Скороговорка, вплетенная в жизнь

Евгения Зуева
Отклик на прочитанную книгу.

          И было в начале слово – сказанное, прочтенное, подслушанное, сотворенное, сочиненное, сложносотворенное, сложносочиненное, забытое, несуществующее, телефонное, уличное, недопонятое, недоговоренное, недорожденное, правильное и безумное… И будет оно в конце… И между строк, и меж шагов, и за спиной, и вместо слез, и под небом, и в карманах, и зарытое в песок, и потерянное в лабиринтах событий… Обязательно будет… 
          Tres tristes tigres (Три грустных тигра) – это не заклинание, не магический заговор, не случайная бессмыслица и не испанская скороговорка, как принято думать… Это безумная пляска слов и их отражений, начавшаяся в заглавии и продолжающаяся на страницах метаромана Гильермо Кабреры Инфанте, написанного в эпоху «латиноамериканского бума» в 1967 году. И только спустя почти полвека свет увидел русский перевод этой неповторимой смеси интеллекта, событий, логики, абсурда, невозможностей и слов, слов, слов – в самом безграничном их проявлении. Роман «Три грустных тигра» опубликовало Издательство Ивана Лимбаха в 2014 году, перевод с испанского Дарьи Синицыной. Переводчик сделала почти невозможное, и читатель понимает это лишь тогда, когда сумеет справиться с этим литературным шедевром, осознавая, что переводчик здесь не просто «проводник» чужих слов, а в какой-то степени соавтор. Ранее фрагменты романа публиковались в журнале «Иностранная литература», но они не давали полного представления о сложности и гениальности этого литературного эксперимента.

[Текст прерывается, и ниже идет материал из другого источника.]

/-- CONTROL_BLOCK_OFFER of a block whose key is held (R124, R133): a twin is discarded; a repeat of a block in the intake is discarded; a
retry is answered from the reply cache with RESENT set when it wants a reply and the report queue has room. -/
def Obligations.OffersRepeated : Prop :=
  ∀ (s u : State) (o : Offer), offerTaken o s u → addressed o s → ControlOk s →
    let i : Instr := .controlBlockOffer o.port o.seq o.payload
    let key := (o.payload.getD 1 0, o.seq)
    let k := s.control.counters
    let twin (port : PortId) (sweep : Word) : Prop :=
      o.port ≠ port ∧ (s.classifier.sweepNumber - sweep = 0 ∨ s.classifier.sweepNumber - sweep = 1)
    let counted (k' : ControlCounters) : State := { u with control := { s.control with counters := k' } }
    (∀ e ∈ s.control.intake, (e.origin, e.seq) = key →
      (twin e.port e.sweep → exec i s = .next (counted { k with twins := bump k.twins })) ∧
      (¬ twin e.port e.sweep → exec i s = .next (counted { k with retriesDropped := bump k.retriesDropped }))) ∧
    ∀ e ∈ s.control.cache, (e.origin, e.seq) = key →
      let wanted := (o.payload.getD 0 0).getLsbD 15
      let held := s.reports.queue.length + if s.reports.reserved then 1 else 0
      (twin e.port e.sweep → exec i s = .next (counted { k with twins := bump k.twins })) ∧
      (¬ twin e.port e.sweep → wanted = false → exec i s = .next (counted { k with retries := bump k.retries })) ∧
      (¬ twin e.port e.sweep → wanted = true → 16 ≤ held →
        exec i s = .next (counted { k with retriesDropped := bump k.retriesDropped })) ∧
      (¬ twin e.port e.sweep → wanted = true → held < 16 →
        exec i s =
          .next
            { u with
              control := { s.control with counters := { k with retries := bump k.retries } }
              reports :=
                reportAdded .response
                  (match e.response with
                    | [] => []
                    | p0 :: more => (p0 ||| 0x4000 ||| unsetBit s) :: more)
                  s })

/-- EXECUTION_START (R127, R128, R132): with the control unit IDLE, a block in the intake and fewer than 16 reports, the head block starts
with a place reserved when its reply is wanted; a malformed one ends there. A block whose finish waits finishes. Otherwise nothing
happens. That the start comes with this command and not with the event that allows it, and that a finish may wait for it, are the
model's choices (log entries 28 and 26). -/
def Obligations.ExecutionStarts : Prop :=
  ∀ s : State,
    ((s.control.execution = none ∧
        (s.control.restart ≠ none ∨ s.control.inquiry ≠ none ∨ s.control.intake = [] ∨ 16 ≤ s.reports.queue.length)) ∨
        (∃ x, s.control.execution = some x ∧ x.ended = none) →
      exec .executionStart s = .next s) ∧
    ∀ (b : IntakeEntry) (rest : List IntakeEntry), s.control.intake = b :: rest →
      (∀ (x : Execution) (status : BlockStatus) (code : Nat), s.control.execution = some x → x.ended = some status →
        (status, code) ∈ [(BlockStatus.complete, 0), (.stopped, 1), (.malformed, 2)] →
        exec .executionStart s = .next (finishedBy b rest (responseOf s.control.unitAddr b code x.entries) s)) ∧
      (s.control.execution = none → s.control.restart = none → s.control.inquiry = none → s.reports.queue.length < 16 →
        let reserving : State :=
          { s with reports := { s.reports with reserved := s.reports.reserved || replyWanted b.payload } }
        (∀ es, envelopesOf b.payload = some es →
          exec .executionStart s =
            .next
              { reserving with
                control := { s.control with execution := some { todo := es, entries := [], ended := none } } }) ∧
        (envelopesOf b.payload = none → exec .executionStart s = .next (blockEnded b rest .malformed [] reserving)))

          Вы не отыщете в этой книге захватывающих сюжетов, характерных героев, погонь, великой любви и всего того, что интригует и привлекает внимание читателей. Здесь ничего этого нет… И в то же время нечто подобное здесь можно уловить в языке и расслышать в голосах героев, которые нужно еще умудриться поймать в полете. Наличие сюжета в книге достаточно условное. Перед нами возникает пространство дореволюционной Гаваны, 5 августа 1958 года. Вот-вот должны произойти кардинальные революционные изменения (именно в августе с гор спустились колонны повстанцев под руководством Сьенфуэгоса и Че Гевары). Три молодых человека, связанные дружбой, три персонажа шатаются по ночной Гаване. Читатель не видит их со стороны, с позиции описательного ракурса, он также не заглядывает в глубокое нутро троицы. Но мы разборчиво слышим их голоса. Герои живут, чувствуют, проходят через встречи и расставания, впитывают в себя жаркие липкие кубинские ночи и вслушиваются в ночные клубы и кабаре, где жизнь поет притягательное болеро. Персонажи говорят, говорят, говорят – пытаются словами охватить пространство и время – сиюминутное и вечное, бытие и абстрактный мир фантазий, пытаются надышаться словами и захлебываются в их пучине, сглатывая окончания и меняя местами начало и конец. Наши кубинские друзья нещадно играют в слова и словами, ребусами и шарадами, строят лабиринты словесных коверканий, разговаривают палиндромами и спунеризмами, жонглируют смыслами, а из одного единственного слова выдумывают целый словарь. Они умело препарируют словесные конструкции, а вместе с ними и мысль, брошенную в терпкую гаванскую ночь. Троица болтает о политике, кино, музыке, литературе, искусстве, девушках, философствует на кончике своего языка, бросает в пропасть иронии и остроумия себя и весь окружающий мир. И чем сильней они стремятся исковеркать реальность, тем точнее ее схватывают и держат в пределе своей интеллектуальной болтовни.  Друзья стремятся оказаться за границами привычной реальности, и все это с помощью только одного языка.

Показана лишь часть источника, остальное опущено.